Оставаясь верным себе, он предпослал «Юношеским недугам» краткое вступление, говоря в нем не столько о напечатанном, сколько об утерянных рукописях, оставленных в Варшаве после получения мобилизационного предписания и смешавшихся затем с пеплом уничтоженного города. «Принадлежу к писателям-погорельцам, — писал здесь Рудницкий, — многочисленным в моем поколении, как всегда в бурные эпохи истории, — кто знает, не становятся ли они более интересными, как судьбы, как биографии, наконец, как люди, чем как творцы? Мы сами отдаем себе в этом отчет. Более близкие, нежели послевоенное поколение, великолепному — в искусстве — девятнадцатому веку, погруженные в творения великих мастеров, окруженные книжными полками, прогибающимися от полных собраний, мы знаем, чего мы стоим, хоть знаем также и чего могли бы мы стоить. История лишена жалости, она требует свершений, не интересуясь причинами, которые этим свершениям помешали осуществиться, и все же пусть дрогнет рука, готовая на скорые осуждения, прежде чем она подпишет нам приговор».

Это горестные слова, и притом несправедливо жестокие по отношению к самому себе, успевшему, кроме страниц утраченных и ненаписанных вовсе, прийти к таким свершениям, из которых составились «Юношеские недуги». В короткой «голубой страничке», посвященной этой же книге и написанной уже после ее выхода в свет, Рудницкий снова со всей присущей ему экспрессией восклицает: «Если, подумал я, смысл писательства состоит в передаче материальных форм погибших материков, то каким же мизерным предстает в этой твоей книжке соотношение вещей, «избавленных от забвения», и вещей, обойденных тобою!» Но из пожарища, уничтожившего тот «материк», каким была досентябрьская Польша, Рудницкий вынес и сохранил для потомства многое — в том числе объяснение того, почему при всем личном героизме и готовности к самопожертвованию, которые владели в сентябре сердцами многих польских бойцов, их армия была обречена на неизбежное поражение: в ней не было почвы, способной взрастить ту необходимую для победы веру, какая явилась и у Рудницкого лишь много позже, в те же трудные дни, когда вся линия сопротивления врагу как бы резко переломилась, когда большинство польского народа прозрело, увидев то, что давно уже видели польские коммунисты, для которых борьба с захватчиками была лишь естественным продолжением их старой революционной борьбы. Истина состояла в том, что нынешнюю борьбу следовало вести не во имя слепого восстановления прежнего, но ради нового будущего, ради истинной справедливости. Только с таким прозрением могла появиться надежда.
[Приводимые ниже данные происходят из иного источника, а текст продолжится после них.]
-- ==== Sys2Proof/Machine/Events.lean ====
section
/-! DEFINITION. What the module reports: MSI-X vectors (R348), event flags with their counters (R8), log records (R422, R423) and
trace records (R356). -/

namespace Sys2Proof.Machine

/-! ### MSI-X -/

def hostPortOf (s : State) (p : Nat) : HostPort := aget s.hostPorts p {}

def modHostPort (s : State) (p : Nat) (f : HostPort → HostPort) : State :=
  { s with hostPorts := aput s.hostPorts p (f (hostPortOf s p)) }

/-! ### Writes to BAR0 (R345, R354, R408, R416) -/

/-- The owning function takes register accesses. -/
def barOpen (s : State) : Bool :=
  (s.phase == .running || s.phase == .failed) && (hostPortOf s s.owner).ready && (hostPortOf s s.owner).memSpace

/-- R416: the first wake event of a standby counts, with its cause and its time. -/
def markWake (s : State) (b : Standby) (cause : Nat) : Standby :=
  if b.cause.isSome then b else { b with cause := some cause, wakeAt := s.localTime }

/-- R408, R416: a memory write to BAR0 of the owning function: during standby or its entry it wakes the module and is held; otherwise it
takes effect. -/
def barWrite (s : State) (offset size value : Nat) (f : State → State) : State :=
  if !(barOpen s) then s
  else
    match s.standby with
    | none => f s
    | some b => { s with standby := some { markWake s b 0 with held := b.held ++ [(s.owner, offset, size, value)] } }

/-- R415: in standby the dies have no power and the carafes are in retention. -/
def asleep (s : State) : Bool :=
  match s.standby with
  | some b => b.stage == .asleep
  | none => false

/-- A standby whose entry ends: held writes wait to be applied (R418). -/
def leaveEntry (b : Standby) : Option Standby := if b.held.isEmpty then none else some { b with stage := .leaving }

/-! ### Vectors -/

/-- The vector control mask bit of an entry; an entry never written is masked (log entry 4). -/
def vectorMasked (h : HostPort) (v : Nat) : Bool :=
  match aget? h.msixTable v with
  | some e => e.getLsbD 96
  | none => true

/-- Whether a message of a vector can be sent now. -/
def vectorOpen (h : HostPort) (v : Nat) : Bool := h.msixEnable && !h.msixMask && h.busMaster && h.link == .up && !(vectorMasked h v)

/-- R348: a vector is sent, or sets its pending bit. -/
def sendVector (s : State) (p v : Nat) : State :=
  if vectorOpen (hostPortOf s p) v then { s with out := { s.out with msix := s.out.msix ++ [(p, v)] } }
  else modHostPort s p (fun h => { h with pba := sins h.pba v })

/-- R361: an event source sends its vector where its register says so. -/
def raiseSource (s : State) (n : Nat) : State :=
  let r := aget s.regs.sysVec n 0#32
  if r.getLsbD 31 then sendVector s s.owner (bits r.toNat 10 0) else s

/-! ### Event flags (R8) -/

/-- A flag word with a flag set. -/
def withFlag (e : W32) (b : Nat) : W32 := e ||| (1#32 <<< b)

/-- R259. -/
def ctxEvent (s : State) (n b : Nat) : State :=
  let s1 := modCtx s n (fun c => { c with evt := withFlag c.evt b, evtCnt := c.evtCnt + 1 })
  sendVector s1 s1.owner (ctxOf s1 n).msixVector

/-- R223. -/
def carafeEvent (s : State) (d : Nat) : State :=
  raiseSource { s with carafes := amod s.carafes d {} (fun k => { k with evt := withFlag k.evt 0, evtCnt := k.evtCnt + 1 }) } 1

/-- R316: an event of a port. -/
def portEvent (s : State) (p b : Nat) : State :=
  raiseSource { s with links := { s.links with ports := amod s.links.ports p {} (fun x =>
    { x with evt := withFlag x.evt b, evtCnt := x.evtCnt + 1 }) } } 2

/-- R318: an event of the links. -/
def linkEvent (s : State) (b : Nat) : State :=
  raiseSource { s with links := { s.links with evt := withFlag s.links.evt b, evtCnt := s.links.evtCnt + 1 } } 2

/-- R341. -/
def recovEvent (s : State) : State :=
  raiseSource { s with recov := { s.recov with evt := withFlag s.recov.evt 0, evtCnt := s.recov.evtCnt + 1 } } 3

/-- R359, R348: an event of a host port; a reduced function sends its own vector 0. -/
def pciEvent (s : State) (p b : Nat) : State :=
  let s1 := modHostPort s p (fun h => { h with evt := withFlag h.evt b, evtCnt := h.evtCnt + 1 })
  let s2 := raiseSource s1 4
  if p = s.owner then s2 else sendVector s2 p 0

/-- R379. -/
def csetEvent (s : State) (b : Nat) : State :=
  raiseSource { s with cset := { s.cset with evt := withFlag s.cset.evt b, evtCnt := s.cset.evtCnt + 1 } } 5

/-- R439. -/
def mgmtEvent (s : State) (b : Nat) : State :=
  raiseSource { s with mgmt := { s.mgmt with evt := withFlag s.mgmt.evt b, evtCnt := s.mgmt.evtCnt + 1 } } 6

/-- R403. -/
def powerEvent (s : State) (b : Nat) : State :=
  raiseSource { s with power := { s.power with evt := withFlag s.power.evt b, evtCnt := s.power.evtCnt + 1 } } 6

/-! ### The event log (R422, R423, R338) -/

/-- The sources of R423. -/
def lsHub : Nat := 0
def lsBarista : Nat := 1
def lsReferee : Nat := 2
def lsDie : Nat := 3
def lsLinkDie : Nat := 4
def lsCarafe : Nat := 5
def lsPower : Nat := 6
def lsHostPort : Nat := 7

/-- The calendar reading as stamps hold it (R434). -/
def calStamp (s : State) : W64 := if s.mgmt.calValid then s.mgmt.calCount else 0

/-- A record made now. -/
def newRecord (s : State) (source severity code unit data : Nat) : LogRec :=
  { seq := s.mgmt.newestSeq + 1, calStamp := calStamp s, time := s.localTime, incarn := s.links.incarnation, source := source,
    severity := severity, code := code, unit := unit, data := data }

/-- R422, R338: an event is logged: in Barista's buffer of 4,096 records; in the hub, up to 1,024, while Barista is down. -/
def logEvent (s : State) (source severity code unit data : Nat) : State :=
  let r := newRecord s source severity code unit data
  if s.recov.baristaDown then
    if s.mgmt.logHub.length < 1024 then
      { s with mgmt := { s.mgmt with newestSeq := s.mgmt.newestSeq + 1, logHub := s.mgmt.logHub ++ [r] } }
    else { s with recov := { s.recov with logDropped := min 65535 (s.recov.logDropped + 1) } }
  else if s.mgmt.logBuffer.length < 4096 then
    { s with mgmt := { s.mgmt with newestSeq := s.mgmt.newestSeq + 1, logBuffer := s.mgmt.logBuffer ++ [r] } }
  else mgmtEvent s 4

/-! ### Trace records (R356, R363) -/

/-- Whether an event of a context is selected. -/
def traced (s : State) (code ctx : Nat) : Bool :=
  s.regs.traceOn && s.regs.traceEvents.getLsbD (code - 1) && (!s.regs.traceFilter || s.regs.traceCtx.toNat == ctx)

/-- R356: the record of an event of a command. -/
def traceLine (s : State) (code : Nat) (c : Cmd) (status : Nat) : Line :=
  let placed := c.pos
  BitVec.ofNat 512 (s.localTime.toNat + 2 ^ 64 * c.idx + 2 ^ 96 * c.ctx + 2 ^ 104 * code + 2 ^ 112 * status
    + 2 ^ 120 * (match placed with | some q => q / 32 | none => 0xFF)
    + 2 ^ 128 * (match placed with | some q => qToPos q | none => 0xFFFF)
    + 2 ^ 144 * hClass c.desc + 2 ^ 152 * hOp c.desc + 2 ^ 160 * hTag c.desc)

/-- The ring of 4,194,304 records. -/
def traceRing : Nat := 4194304

/-- R356: a selected event is recorded. -/
def trace (s : State) (code : Nat) (c : Cmd) (status : Nat) : State :=
  if traced s code c.ctx then
    { s with trace := { s.trace with head := s.trace.head + 1
                                     records := aput s.trace.records (s.trace.head.toNat % traceRing) (traceLine s code c status) } }
  else s

/-- R260: the codes of the statuses. -/
def statusCode : Status → Nat
  | .ok => 0x00
  | .resequencedOk => 0x01
  | .format => 0x10
  | .filterSize => 0x11
  | .permission => 0x12
  | .shapeExceedsPlan => 0x13
  | .state => 0x20
  | .generation => 0x21
  | .deadline => 0x22
  | .poison => 0x30
  | .moduleDead => 0x31
  | .killed => 0x38

end Sys2Proof.Machine
end

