/-- R167, R170: an output of the direct fold before the epilogue. A window position outside the frame contributes +0. -/
def wnDirect (m : Memory) (x : Wn) (e ot oy ox co : Nat) : W32 :=
  (wnSlices (wnDepth x) x.cin).foldl (fun acc sl =>
    (wnTapList x).foldl (fun acc tp =>
      let tap := (tp.1 * x.kh + tp.2.1) * x.kw + tp.2.2
      match inside (((ot * x.st + tp.1 * x.dt : Nat) : Int) - x.pt) x.inT, inside (((oy * x.sy + tp.2.1 * x.dy : Nat) : Int) - x.py) x.inH,
          inside (((ox * x.sx + tp.2.2 * x.dx : Nat) : Int) - x.px) x.inW with
      | some t, some y, some xx => wnPass m x e co t y xx tap sl acc
      | _, _, _ => fadd acc fpZero) acc) (wnStart m x e ot oy ox co)

/-! ### Winograd (R172, R173) -/

/-- A coefficient of a transform: numerator and denominator. -/
abbrev Coef := Int × Nat

/-- An exact linear combination; terms of coefficient 0 take no part. -/
def combine (cs : List Coef) (vs : List FV) : FV :=
  ((cs.zip vs).filter (fun p => p.1.1 != 0)).foldl (fun a p =>
    fvAdd a (fvMul (.fin (decide (p.1.1 < 0)) p.1.1.natAbs p.1.2 0) p.2)) (fvZero false)

/-- T v Tᵀ for a square block v of rows. -/
def sandwich (t : List (List Coef)) (v : List (List FV)) : List (List FV) :=
  let tv := t.map (fun row => (List.range ((v.head?.map List.length).getD 0)).map (fun j => combine row (v.map (fun r => r.getD j .nan))))
  tv.map (fun r => t.map (fun row => combine row r))

def ints (l : List Int) : List Coef := l.map (fun i => (i, 1))

def f4B : List (List Coef) :=
  [ints [4, 0, -5, 0, 1, 0], ints [0, -4, -4, 1, 1, 0], ints [0, 4, -4, -1, 1, 0], ints [0, -2, -1, 2, 1, 0],
   ints [0, 2, -1, -2, 1, 0], ints [0, 4, 0, -5, 0, 1]]

def f4G : List (List Coef) :=
  [[(1, 4), (0, 1), (0, 1)], [(-1, 6), (-1, 6), (-1, 6)], [(-1, 6), (1, 6), (-1, 6)], [(1, 24), (1, 12), (1, 6)],
   [(1, 24), (-1, 12), (1, 6)], [(0, 1), (0, 1), (1, 1)]]

def f4A : List (List Coef) :=
  [ints [1, 1, 1, 1, 1, 0], ints [0, 1, -1, 2, -2, 0], ints [0, 1, 1, 4, 4, 0], ints [0, 1, -1, 8, -8, 1]]

def f2B : List (List Coef) := [ints [1, 0, -1, 0], ints [0, 1, 1, 0], ints [0, -1, 1, 0], ints [0, 1, 0, -1]]
def f2G : List (List Coef) := [[(1, 1), (0, 1), (0, 1)], [(1, 2), (1, 2), (1, 2)], [(1, 2), (-1, 2), (1, 2)], [(0, 1), (0, 1), (1, 1)]]
def f2A : List (List Coef) := [ints [1, 1, 1, 0], ints [0, 1, -1, -1]]

/-- R172, R173: the rounding of a transformed operand: to its 16-bit format, to FP16 from a narrow float, and none for
integers. -/
def wnNarrow (f : Fmt) (v : FV) : FV :=
  match f with
  | .bf16 => decodeFlt fltBf16 (roundTo fltBf16 v)
  | .fp16 | .fp4 | .e4m3 | .e5m2 => decodeFlt fltFp16 (roundTo fltFp16 v)
  | _ => v

/-- The transformed weights of (co, it, c), by position. -/
def wnG (m : Memory) (x : Wn) (t co it c : Nat) : List (List FV) :=
  (sandwich (if t = 4 then f4G else f2G)
    ((List.range 3).map (fun iy => (List.range 3).map (fun ix => wnWt m x co ((it * 3 + iy) * 3 + ix) c)))).map
    (·.map (wnNarrow (fmtAt x.fmtW)))

/-- The transformed patch of tile (ty, tx) of input frame coordinate `ti`, channel c; rows outside the band and positions
outside the frame read +0 (R167, R174). -/
def wnD (m : Memory) (x : Wn) (t e : Nat) (ti : Option Nat) (ty tx c : Nat) : List (List FV) :=
  let b := wnBand x x.outH
  let at' := fun (i j : Nat) =>
    match ti, inside (((x.outY0 + t * ty + i : Nat) : Int) - x.py) x.inH, inside (((t * tx + j : Nat) : Int) - x.px) x.inW with
    | some ti, some y, some xx => if b.1 ≤ y ∧ y < b.1 + b.2 then wnIn m x e ti y xx c else fvZero false
    | _, _, _ => fvZero false
  (sandwich (if t = 4 then f4B else f2B)
    ((List.range (t + 2)).map (fun i => (List.range (t + 2)).map (fun j => at' i j)))).map (·.map (wnNarrow (fmtAt x.fmtI)))

/-- R172: the accumulator of position (ξ, ν) of a tile. -/
def wnM (m : Memory) (x : Wn) (t e ot ty tx co xi nu : Nat) : FV :=
  f32v ((wnSlices 16 x.cin).foldl (fun acc sl => (List.range x.kt).foldl (fun acc it =>
    let ti := inside (((ot * x.st + it * x.dt : Nat) : Int) - x.pt) x.inT
    let ps := (List.range sl.2).map (fun i =>
      (((wnD m x t e ti ty tx (sl.1 + i)).getD xi []).getD nu .nan, ((wnG m x t co it (sl.1 + i)).getD xi []).getD nu .nan))
    fadd acc (contribution ps (.fin false 1 1 0) (.fin false 1 1 0))) acc) fpZero)

/-- R172 to R174: an output under a transform. Where the sum starts from the output as it stood, the manual does not say
how the start enters the transformed sum: a free value (log entry 12). -/
def wnWino (m : Memory) (x : Wn) (t e ot oy ox co : Nat) : W32 :=
  let r := oy - x.outY0
  let pos := (List.range (t + 2)).map (fun xi => (List.range (t + 2)).map (fun nu => wnM m x t e ot (r / t) (ox / t) co xi nu))
  let y := fp32 (((sandwich (if t = 4 then f4A else f2A) pos).getD (r % t) []).getD (ox % t) .nan)
  if x.acc = 0 then y else canon (Config.unstated 8 [wnStart m x e ot oy ox co, y])

/-! ### The command -/

/-- Cells of element codes at rising indices of a row; neighbouring 4-bit elements of one byte are joined. -/
def scatterCells (m : Memory) (f : Fmt) (row : Nat) : List (Nat × Nat) → Option Host.Cell → List Host.Cell
  | [], _ => []
  | (k, code) :: rest, prev =>
    let prevByte := match prev with
      | some p => if f.width = 4 && p.1 == row + k / 2 then some p.2 else none
      | none => none
    let out := eltCells m f row k code prevByte
    out ++ scatterCells m f row rest out.head?

/-- R40, R163, R69: one output row of one frame: its cells and statistics. -/
def wnRowWork (m : Memory) (c : Cmd) (x : Wn) (e ot y : Nat) : List Host.Cell × Stats :=
  let oy := x.outY0 + y
  let outs := (List.range x.outW).flatMap (fun ox => (List.range x.cout).map (fun co =>
    let v := eltFn x.epi (match wnTile x with
      | none => wnDirect m x e ot oy ox co
      | some t => wnWino m x t e ot oy ox co)
    let n := ((ot * x.outH + y) * x.outW + ox) * x.cout + co
    let g := grind (fmtAt x.fmtO) (elementRound c x.round e (x.outT * x.outH * x.outW * x.cout) n) (f32v v)
    ((ox * x.coutPlan + co, g.1), statsOf (f32v v) (decodeElt (fmtAt x.fmtO) g.1) (.fin false 1 1 0) g.2)))
  (scatterCells m (fmtAt x.fmtO) (wnOutRow x e ot oy) (outs.map Prod.fst) none, outs.foldl (fun a o => statsAdd a o.2) {})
И «реальные очертания» еще одного «материка», уничтоженного в огне и крови войны, сохранила книга ранних повестей и рассказов Рудницкого. Речь идет о том же захолустном местечке старой Польши, какое впервые появилось в «Крысах», — и особенно о таком важном для Рудницкого аспекте этой темы, как любовь, не способная принести счастья: любовь, которая в душной атмосфере неизбежно обречена на то, чтобы обернуться драмой.

Небольшая повесть «Нелюбимая» вышла в 1937 году. «Двое двадцатилетних» — так представляет автор ее героев.